▶ [Exercise directions]:
Only one stretch of the data below is wanted: the lines from the one with "stsB : Cir := []" through the one with "(seq : Nat)", repeated exactly.
***** Records for the task *****
-- ==== Sys2Proof/Syntax.lean ====
section
/-!
DEFINITION. The commands and happenings the block takes, one constructor of Instr per row of spec/opcode_table.json.
The table gives the rows no operands; the operands are the model's own reading of what the rule of each row needs from
outside the state (assumption log 12).
-/
namespace Sys2Proof

/-- The six register requesters of R341 (12_timebase). -/
inductive Requester where
  | spi
  | eth
  | cp0
  | cp1
  | cp2
  | cp3
  deriving DecidableEq, Repr, Inhabited

/-- The three time sources of R326 (12_timebase); TBU_STATUS.src codes 0, 1, 2. -/
inductive TimeSource where
  | reference
  | slowCrystal
  | rc
  deriving DecidableEq, Repr, Inhabited

/-- The Axiesis roles of R29 (01_architecture). -/
inductive Role where
  | radio
  | field
  | decision
  | host
  deriving DecidableEq, Repr, Inhabited

/-- The two synthesisers of R142 (05_radio). -/
inductive Synth where
  | sampling
  | lo
  deriving DecidableEq, Repr, Inhabited

/-- The sequencer's commands of R149 (05_radio). -/
inductive SeqOp where
  | up
  | down
  | idle
  | listenUhf
  | sendUhf
  | listenUwb
  | sendUwb
  | range
  | cal
  deriving DecidableEq, Repr, Inhabited

/-- A cipher descriptor, the 64 bytes of R249 (09_cipher_engine); `reserved` gathers every reserved bit and byte. -/
structure Desc where
  op : Nat := 0
  mode : Nat := 0
  keyLen : Nat := 0
  urgent : Bool := false
  seg : Nat := 3
  notify : Bool := false
  context : Nat := 0xFFFF
  slot : Nat := 0
  tagLen : Nat := 0
  identity : Nat := 0
  keyEpoch : Nat := 0
  role : Nat := 0
  purpose : Nat := 0
  aadLen : Nat := 0
  dataLen : Nat := 0
  src : Nat := 0
  dst : Nat := 0
  aad : Nat := 0
  tag : Nat := 0
  nonce : Nat := 0
  nonceLen : Nat := 0
  msgLen : Nat := 0
  seq : Nat := 0
  reserved : Nat := 0
  deriving DecidableEq, Repr, Inhabited


/-- What a resonance measurement of one LF channel reads (R75, 03_lf_field_array): the static output test of step 1; whether the
coil rings and whether current is present, f0 in Hz and Q in 0.1 of step 3; and of step 4 the conduction angle or duty settled
at, as the part of full conduction (180 degrees, or 50 %) in 1/10,000, VLF in mV, and the measured peak current in 10 uA. -/
structure CoilReading where
  heldLow : Bool := false
  heldHigh : Bool := false
  rings : Bool := true
  current : Bool := true
  f0 : Nat := 125000
  q : Nat := 200
  drive : Nat := 112
  vlf : Nat := 24000
  ipk : Nat := 20000
  deriving DecidableEq, Repr, Inhabited

/-- A channel impulse response (R133, 05_radio): 1,024 taps, I and Q of each. -/
abbrev Cir := List (Int × Int)

/-- What the correlator forms from one received UWB frame (R133, 05_radio): the timebase value of tap 0 in 1/256 ns, the LNA gain
steps in dB that the gain control set in the preamble (R131), the SYNC and STS responses of the chains, and for a RESPONSE the four sub-responses of 16 STS units of each chain (R201,
07_distance_bounding). -/
structure Reception where
  tap0 : Nat := 0
  gainA : Nat := 0
  gainB : Nat := 0
  syncA : Cir := []
  syncB : Cir := []
  stsA : Cir := []
  stsB : Cir := []
  subA : List Cir := []
  subB : List Cir := []
  deriving DecidableEq, Repr, Inhabited

/-- What a boot finds outside the block (R507, R540, R567): the pairs whose self-test passes, the cipher self-test, whether the
booted firmware never reaches readiness, the inputs at their tamper level, the mesh check, and TEST_EN. -/
structure BootReport where
  pairOk : List Bool := [true, true, true, true]
  cipherOk : Bool := true
  stalls : Bool := false
  tmp : List Bool := [false, false, false, false]
  meshFails : Bool := false
  testEn : Bool := false
  deriving DecidableEq, Repr, Inhabited

/-- What an MRAM line holds (R395, R509): a copy of a partner record by table index, the one at the lower address or not (R42),
an attachment counter, the alarm stamps, a root slot, the energy counters and balance, a firmware or Meton bank, or a Moraine
entry by seq. -/
inductive MramLine where
  | record (index : Nat) (lower : Bool)
  | attach (point : Nat)
  | stamps
  | slot (slot : Nat)
  | counters
  | firmware (bank : Nat)
  | meton (bank : Nat)
  | moraine (seq : Nat)
  deriving DecidableEq, Repr, Inhabited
*****
▶ [Problem solution]:
  stsB : Cir := []
  subA : List Cir := []
  subB : List Cir := []
  deriving DecidableEq, Repr, Inhabited

/-- What a boot finds outside the block (R507, R540, R567): the pairs whose self-test passes, the cipher self-test, whether the
booted firmware never reaches readiness, the inputs at their tamper level, the mesh check, and TEST_EN. -/
structure BootReport where
  pairOk : List Bool := [true, true, true, true]
  cipherOk : Bool := true
  stalls : Bool := false
  tmp : List Bool := [false, false, false, false]
  meshFails : Bool := false
  testEn : Bool := false
  deriving DecidableEq, Repr, Inhabited

/-- What an MRAM line holds (R395, R509): a copy of a partner record by table index, the one at the lower address or not (R42),
an attachment counter, the alarm stamps, a root slot, the energy counters and balance, a firmware or Meton bank, or a Moraine
entry by seq. -/
inductive MramLine where
  | record (index : Nat) (lower : Bool)
  | attach (point : Nat)
  | stamps
  | slot (slot : Nat)
  | counters
  | firmware (bank : Nat)
  | meton (bank : Nat)
  | moraine (seq : Nat)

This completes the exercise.